Learn R Programming

corpora (version 0.6)

BNCcomparison: Comparison of written and spoken noun frequencies in the British National Corpus

Description

This data set compares the frequencies of 60 selected nouns in the written and spoken parts of the British National Corpus, World Edition (BNC).

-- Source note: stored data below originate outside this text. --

/-- IBOX, ITRI, BLD, SBE_COMMAND_DONE and both BLDDONE events (R292 to R301, R305, R370). The exact tests are iboxResult and itriResult; the engine is
stated for MORTON and SORT. That vector 6 is raised once for every BLD that the host is to perform is the model's reading (log 60), and so is that a
SORT of records of 16 bytes moves their last 4 bytes with them (log 92); that the barrier word keeps bits [31:30] and the address of a barrier drops
its high half are its choices (logs 30, 65). -/
def Obligations.RaysAndBuilds : Prop :=
  (∀ (h : RG) (p : NoP) (s : State), Issues s → Performed s → selected s h.g h.n ≠ [] → (curWave s).log = [] →
    ((∀ l ∈ selected s h.g h.n, (rayAddr h (curWave s) l).toNat % 128 = 0) → RayDone (.ibox h p) h 16 iboxResult s) ∧
    ((∀ l ∈ selected s h.g h.n, (rayAddr h (curWave s) l).toNat % 16 = 0) → RayDone (.itri h p) h 20 itriResult s)) ∧
  (∀ (h : RG) (p : EngP) (s : State),
    let w := curWave s
    let d := w.cluster / 64
    let a := wGet w h.a.toNat
    let cb := wGet w p.cb.toNat
    let x := windowNum s a 64
    let b := buildOf (windowBytes s a 64) cb
    let c := newCmd (.bld h p) (selected s h.g h.n) (b.toOps a) s
    EngReady h cb p.rel p.scope.toNat s → QuietAt s a 64 → b.ok (x % 2 ^ 211) = true →
    (s.regs.funcmode.getLsbD 1 = false → (getDie s d).sbe.length < 32 →
      ∃ t, exec (.bld h p) s = .next t ∧ t.waves = (issueUpd id (moved 2) s).waves ∧ t.mem = s.mem ∧ t.teams = s.teams ∧
        (d, Instr.sbeCommandDone) ∈ t.agenda ∧ (getDie t d).sbe = (getDie s d).sbe ++ [c] ∧ (getDie t d).builds = (getDie s d).builds) ∧
    (s.regs.funcmode.getLsbD 1 = true → (getDie s d).builds.length < 32 →
      ∃ t, exec (.bld h p) s = .next t ∧ t.waves = (issueUpd id (moved 2) s).waves ∧ t.mem = s.mem ∧ t.teams = s.teams ∧
        (getDie t d).builds = c :: (getDie s d).builds ∧ (getDie t d).sbe = (getDie s d).sbe ∧ t.msix = (8 * d + 6) :: s.msix)) ∧
  (∀ (s : State), (getDie s s.site).sbe = [] → exec .sbeCommandDone s = .next s) ∧
  (∀ (s : State) (c : EngCmd) (rest : List EngCmd) (desc : W64) (b : Build) (team off : Nat) (x : W64),
    (getDie s s.site).sbe = c :: rest → c.ops = b.toOps desc → c.cluster / 64 = s.site → b.ok 0 = true → b.overlaps = false →
    ArrivesAt s c b.cb b.bytes team off x → AreaAt s c b.inp b.areas.1 → AreaAt s c b.aux b.areas.2.1 → AreaAt s c b.tmp b.areas.2.2.1 → AreaAt s c b.out b.areas.2.2.2 →
    let n := b.recBytes
    (b.op = 0 → ∃ t, exec .sbeCommandDone s = .next t ∧ (getDie t s.site).sbe = rest ∧ localWord t team off (phaseCheck (x + BitVec.ofNat 64 b.bytes)) ∧
      (∀ a, ¬ inArea s c b.out b.areas.2.2.2 a → byteAt t a = byteAt s a) ∧
      ∀ i < b.n, let key := mortonKey b.kw (bxAt ((span 0 24).map (areaByte s c b.aux)) 0) (bxAt ((span (24 * i) 24).map (areaByte s c b.inp)) 0)
        leNat ((span (n * i) n).map (areaByte t c b.out)) = if b.kw then key + 2 ^ 64 * i else key + 2 ^ 32 * i) ∧
    (b.op = 1 → ∃ t, exec .sbeCommandDone s = .next t ∧ (getDie t s.site).sbe = rest ∧ localWord t team off (phaseCheck (x + BitVec.ofNat 64 b.bytes)) ∧
      (∀ a, ¬ inArea s c b.out b.areas.2.2.2 a → ¬ inArea s c b.tmp b.areas.2.2.1 a → byteAt t a = byteAt s a) ∧
      ∃ at_ : List Nat, at_.Perm (List.range b.n) ∧
        (let key (i : Nat) : Nat := let r := leNat ((span (n * i) n).map (areaByte s c b.inp)); if b.kw then r % 2 ^ 64 else r % 2 ^ 30
         at_.Pairwise (fun i j => key i < key j ∨ (key i = key j ∧ i < j))) ∧
        ∀ i < b.n, ∀ k < n, areaByte t c b.out (n * i + k) = areaByte s c b.inp (n * nth 0 at_ i + k))) ∧
  (∀ (s : State) (c : EngCmd) (rest : List EngCmd), rdy s = true → s.regs.funcmode.getLsbD 1 = true → (getDie s s.site).builds = c :: rest →
    let b := Build.ofOps c.ops
    (∀ team off x, ArrivesAt s c b.cb b.bytes team off x →
      ∃ t, exec .blddoneArrive s = .next t ∧ (getDie t s.site).builds = rest ∧ t.mem = s.mem ∧ localWord t team off (phaseCheck (x + BitVec.ofNat 64 b.bytes)) ∧
        ∀ k a, ¬ wordPlace team off (.lm k a) → localByte t k a = localByte s k a) ∧
    ∃ t, exec .blddoneHandback s = .next t ∧ (getDie t s.site).builds = rest ∧ t.mem = s.mem ∧ t.waves = s.waves ∧ t.teams = s.teams ∧
      (s.nextId, Instr.engineHandback) ∈ t.agenda ∧ ∃ e, t.hands = s.hands ++ [e] ∧ e.id = s.nextId ∧ e.cmd = c ∧ e.cb = some b.cb ∧ e.trap.code = 9 ∧ e.trap.targ = 0) ∧
  ∀ (s : State), rdy s = true → (s.regs.funcmode.getLsbD 1 = false ∨ (getDie s s.site).builds = []) →
    exec .blddoneArrive s = .next (accErr s.site s) ∧ exec .blddoneHandback s = .next (accErr s.site s)

/-- The instructions of work distribution (R306 to R329) on mapped queues, legal records and quiet memory. The arm form is stated for a block with no
action, the graph form for a replay whose blocks all have a count. The model's choices and readings: a new share's last position is 63 (log 9), an
offer keeps the operands that its instruction read (log 31), and a grid has one share on each die of DIES (log 33). -/
def Obligations.WorkInstructions : Prop :=
  (∀ (h : RG) (p : SpawnP) (s : State) (d k : Nat) (q : QSlot), Issues s → Performed s → selected s h.g h.n ≠ [] → (p.rel = true → Released p.scope.toNat s) →
    let w := curWave s
    let ls := selected s h.g h.n
    let ans (x : W64) : List W64 := if h.x then setNth x w.w h.d.toNat else w.w
    let rec_ (i j : Nat) : W64 := recordAt q (q.tail + BitVec.ofNat 32 i) + BitVec.ofNat 64 j
    findSlot s w.ctx (wGet w h.a.toNat) = some (d, k) → getSlot s d k = some q → q.rsz = 16 * (p.nrs.toNat + 1) →
    (hasRoom q ls.length = true → q.lcap ≤ 24 → (∀ i < ls.length, ∀ j < q.rsz, QuietAt s (rec_ i j) 1) →
      ∃ t, exec (.spawn h p) s = .next t ∧ WroteBoth 2 (ans 0) (fun _ => []) s t ∧ t.teams = s.teams ∧
        (∀ i < ls.length, ∀ j < q.rsz, byteAt t (windowPaOf s w.ctx (rec_ i j)) = ((vGet (nth default ls i) (h.b.toNat + j / 4)) >>> (8 * (j % 4))).setWidth 8) ∧
        (∀ a, (∀ i < ls.length, ∀ j < q.rsz, a ≠ windowPaOf s w.ctx (rec_ i j)) → byteAt t a = byteAt s a) ∧
        (d, Instr.qmDecision) ∈ t.agenda ∧ (getSlot t d k).map (·.tail) = some (q.tail + BitVec.ofNat 32 ls.length) ∧ (getSlot t d k).map (·.head) = some q.head) ∧
    (hasRoom q ls.length = false → h.x = true → ∃ t, exec (.spawn h p) s = .next t ∧ WroteBoth 2 (ans 1) (fun _ => []) s t ∧ t.mem = s.mem ∧
      (getSlot t d k).map (fun x => (x.head, x.tail)) = some (q.head, q.tail))) ∧
  (∀ (o : RG) (s : State) (d k : Nat) (q : QSlot), Issues s → Performed s → Released 2 s → findSlot s (curWave s).ctx (wGet (curWave s) o.a.toNat) = some (d, k) → getSlot s d k = some q →
    QuietAt s q.notify 8 → ∃ t, exec (.qnotify o) s = .next t ∧ MovedOn 1 s t ∧ t.teams = s.teams ∧ (d, Instr.notifyFold d k) ∈ t.agenda ∧
      StoredAt s t (windowPaOf s (curWave s).ctx q.notify) 8 ((windowNum s q.notify 8 + (wGet (curWave s) o.b.toNat).toNat % 2 ^ 32) % 2 ^ 64)) ∧
  (∀ (h : RG) (p : Launch0) (s : State) (lr : LaunchRec) (at_ : Nat → Nat × Nat), Issues s → Performed s → selected s h.g h.n ≠ [] → Released 2 s →
    let w := curWave s
    let die := w.cluster / 64
    let dies := gridDies lr die
    RecordAt s (wGet w h.a.toNat) lr →
    (∀ j < lr.nq, QuietAt s (lr.qtab + BitVec.ofNat 64 (8 * j)) 8 ∧ findSlot s w.ctx (BitVec.ofNat 64 (windowNum s (lr.qtab + BitVec.ofNat 64 (8 * j)) 8)) = some (at_ j)) →
    (∀ d ∈ dies, ∃ k < 256, (∀ x ∈ (getDie s d).slots, x.1 ≠ k) ∧ ∀ x ∈ (getDie s d).shares, x.1 ≠ k) →
    ∃ t, exec (.launchGrid h p) s = .next t ∧ WroteBoth 2 (setNth 0 w.w h.d.toNat) (fun _ => []) s t ∧ t.mem = s.mem ∧ t.teams = s.teams ∧
      t.grids = s.grids ++ [{ id := s.nextId, ctx := w.ctx, lr, die, alive := lr.nteam, queues := (span 0 lr.nq).map at_, tcb := none }] ∧
      (∀ j < lr.nq, (getSlot t (at_ j).1 (at_ j).2).map (·.pinned) = some true) ∧
      ∀ j < dies.length, let d := nth 0 dies j
        (d, Instr.qmDecision) ∈ t.agenda ∧ ∃ k < 256, (∀ x ∈ (getDie s d).slots, x.1 ≠ k) ∧
          (k, { grid := s.nextId, die := d, teams := teamsOf lr.nteam dies.length j, last := 63, pass := 0, since := s.clock }) ∈ (getDie t d).shares) ∧
  (∀ (h : RG) (p : Launch2) (s : State), Issues s → Performed s → selected s h.g h.n ≠ [] → Released 2 s →
    let w := curWave s
    let tcb := wGet w h.a.toNat
    let x := windowNum s (tcb + 32) 8
    QuietAt s tcb 64 →
    (¬ (tcbPend x = 0 ∧ tcbState x = 0) → ∃ t, exec (.launchArm h p) s = .next t ∧ WroteBoth 2 (setNth 2 w.w h.d.toNat) (fun _ => []) s t ∧ t.teams = s.teams ∧
      ∀ a, byteAt t a = byteAt s a) ∧
    (tcbPend x = 0 → tcbState x = 0 → tcbAct x = 2 → DeviceFree s w.ctx (w.cluster / 64) → SuccsAt s w.ctx (w.cluster / 64) tcb (tcbNsucc x) →
      ∃ t, exec (.launchArm h p) s = .next t ∧ WroteBoth 2 (setNth 0 w.w h.d.toNat) (fun _ => []) s t ∧ Retired s t w.ctx (w.cluster / 64) tcb x)) ∧
  (∀ (h : RG) (p : Launch1) (s : State), Issues s → Performed s → selected s h.g h.n ≠ [] → Released 2 s →
    let w := curWave s
    let obj := wGet w h.a.toNat
    let patch := wGet w h.b.toNat
    let x := windowNum s obj 64
    let c := windowNum s (obj + 24) 8
    let np := c / 2 ^ 28 % 8
    let g := graphOf x
    let pa (va : W64) : Nat := windowPaOf s w.ctx va
    let word (i : Nat) : W64 := g.tcbs + BitVec.ofNat 64 (64 * i) + 32
    let start (i : Nat) : W64 := g.init + BitVec.ofNat 64 (4 * i)
    QuietAt s obj 128 → graphOk x = true →
    (patch ≠ 0 → QuietAt s patch 8 ∧ QuietAt s (patch + 8) 8 ∧ windowNum s (patch + 8) 8 % 2 ^ 16 + windowNum s (patch + 8) 8 / 2 ^ 16 % 2 ^ 16 ≤ g.pmax) →
    (c / 2 ^ 31 % 2 = 1 → np < 4 → let slot := obj + BitVec.ofNat 64 (64 + 8 * ((c / 2 ^ 26 % 4 + np) % 4))
      ∃ t, exec (.launchGraph h p) s = .next t ∧ WroteBoth 2 (setNth 0 w.w h.d.toNat) (fun _ => []) s t ∧ t.teams = s.teams ∧ t.replays = s.replays ∧
        windowNum t (obj + 24) 8 = c + 2 ^ 28 ∧ windowNum t slot 8 = patch.toNat ∧
        ∀ a, ¬ (pa (obj + 24) ≤ a ∧ a < pa (obj + 24) + 8) → ¬ (pa slot ≤ a ∧ a < pa slot + 8) → byteAt t a = byteAt s a) ∧
    (c / 2 ^ 31 % 2 = 1 → 4 ≤ np → ∃ t, exec (.launchGraph h p) s = .next t ∧ WroteBoth 2 (setNth 1 w.w h.d.toNat) (fun _ => []) s t ∧ t.teams = s.teams ∧
      t.replays = s.replays ∧ ∀ a, byteAt t a = byteAt s a) ∧
    (c / 2 ^ 31 % 2 = 0 → patch = 0 → DeviceFree s w.ctx (w.cluster / 64) →
      (∀ i < g.nt, QuietAt s (start i) 4 ∧ windowNum s (start i) 4 ≠ 0 ∧ QuietAt s (word i) 8 ∧ apart (pa (start i)) 4 (pa (obj + 24)) 8 ∧
        apart (pa (word i)) 8 (pa (obj + 24)) 8 ∧ ∀ j < g.nt, apart (pa (start j)) 4 (pa (word i)) 8) →
      ∃ t, exec (.launchGraph h p) s = .next t ∧ WroteBoth 2 (setNth 0 w.w h.d.toNat) (fun _ => []) s t ∧
        t.replays = [{ ctx := w.ctx, die := w.cluster / 64, obj, left := (span 0 g.nt).map (fun i => g.tcbs + BitVec.ofNat 64 (64 * i)), starting := none }] ∧
        windowNum t (obj + 24) 8 = c + 2 ^ 31 ∧
        (∀ i < g.nt, windowNum t (word i) 8 = tcbWith (windowNum s (start i) 4) 0 false (windowNum s (word i) 8)) ∧
        ∀ a, ¬ (pa (obj + 24) ≤ a ∧ a < pa (obj + 24) + 8) → (∀ i < g.nt, ¬ (pa (word i) ≤ a ∧ a < pa (word i) + 8)) → byteAt t a = byteAt s a)) ∧
  (∀ (h : RG) (p : MbpostP) (s : State) (lr : LaunchRec), Issues s → Performed s → selected s h.g h.n ≠ [] →
    let w := curWave s
    let n := p.n.toNat + 1
    RecordAt s (wGet w h.a.toNat) lr → lr.cart = false → 2 * n ≤ lr.regs →
    (h.x = false → HandedOver (.mbpost h p) h s id ((selected s h.g h.n).map (fun l => offerOf w l (some (.entry lr.entry)) lr (postStart w n lr) false))) ∧
    (h.x = true → (selected s h.g h.n).length = 1 → contended w.cluster s = false → (getCluster s w.cluster).offers = [] →
      (CanOpen s w.cluster w.team w.ctx (.entry lr.entry) → ∃ t, exec (.mbpost h p) s = .next t ∧ WroteBoth 2 (setNth 0 w.w h.d.toNat) (fun _ => []) s t ∧ t.mem = s.mem ∧
        (getCluster t w.cluster).opens = (getCluster s w.cluster).opens ++ [opened s w.cluster w.team w.ctx (.entry lr.entry) lr (postStart w n lr)]) ∧
      ((getCluster s w.cluster).opens = [] → 16 ≤ (getCluster s w.cluster).releaseQ.length →
        ∃ t, exec (.mbpost h p) s = .next t ∧ WroteBoth 2 (setNth 1 w.w h.d.toNat) (fun _ => []) s t ∧ t.mem = s.mem ∧ (getCluster t w.cluster).opens = []))) ∧
  (∀ (h : RG) (p : NoP) (s : State) (lr : LaunchRec), Issues s → Performed s → selected s h.g h.n ≠ [] → releaseReady 0 s = true →
    let w := curWave s
    let ls := selected s h.g h.n
    (RecordAt s (wGet w h.b.toNat) lr → lr.cart = false → 32 ≤ lr.regs →
      HandedOver (.reorder h p) h s (moved 2) (ls.map (fun l => offerOf w l (some (.reorder (vGet l h.a.toNat))) lr (moveStart w l lr) true))) ∧
    (RecordAt s (wGet w h.a.toNat) lr → lr.cart = (!w.cart) → (w.cart = true → 32 ≤ lr.regs) →
      (h.x = false → HandedOver (.migrate h p) h s (moved 2) (ls.map (fun l => offerOf w l (if w.cart then some (.entry lr.entry) else none) lr (moveStart w l lr) true))) ∧
      (h.x = true → w.cart = false → (getCluster s w.cluster).dispatchQ.length + ls.length ≤ 64 →
        ∃ t, exec (.migrate h p) s = .next t ∧ t.mem = s.mem ∧ (w.cluster, Instr.cartDispatch) ∈ t.agenda ∧
          t.waves = (issueUpd (fun x => { x with log := logAfterExit (ls.map (·.id)) x.log })
            (fun l => if selects w h.g h.n l then { l with st := .exited } else moved 2 l) s).waves ∧
          (getCluster t w.cluster).dispatchQ = (getCluster s w.cluster).dispatchQ ++
            ls.map (fun l => { team := w.team, ctx := w.ctx, lr, start := moveStart w l lr })))) ∧
  ∀ (o : RG) (s : State),
    let w := curWave s
    let mine (x : OpenWave) : Bool := x.team == w.team && x.ctx == w.ctx
    let flush (i : Instr) (p : OpenWave → Bool) : Prop := Flushable p w.cluster s →
      ∃ t, exec i s = .next t ∧ t.waves = (issueUpd id (moved 1) s).waves ∧ t.mem = s.mem ∧
        FlushDone p ((getCluster s w.cluster).opens.filter p) w.cluster s t
    flush (.cplflush o) mine ∧ flush (.cplflushPc o) (fun x => mine x && x.key == .entry (wGet w o.a.toNat)) ∧
    flush (.cplflushKey o) (fun x => mine x && x.key == .reorder ((wGet w o.a.toNat).setWidth 32))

Nouns were chosen from three frequency bands, namely the 20 most frequent nouns in the corpus, 20 nouns with approximately 1000 occurrences, and 20 nouns with approximately 100 occurrences.

See Aston & Burnard (1998) for more information about the BNC, or go to http://www.natcorp.ox.ac.uk/.

Usage

BNCcomparison

Arguments

Format

A data frame with 61 rows and the following columns:

noun:

lemmatised noun (aka stem form)

written:

frequency in the written part of the BNC

spoken:

frequency in the spoken part of the BNC

Author

Stephanie Evert (https://purl.org/stephanie.evert)

Details

In addition to the 60 nouns, the data set contains a row labelled OTHER, which represents the total frequency of all other nouns in the BNC. This value is needed in order to calculate the sample sizes of the written and spoken part for frequency comparison tests.

References

Aston, Guy and Burnard, Lou (1998). The BNC Handbook. Edinburgh University Press, Edinburgh. See also the BNC homepage at http://www.natcorp.ox.ac.uk/.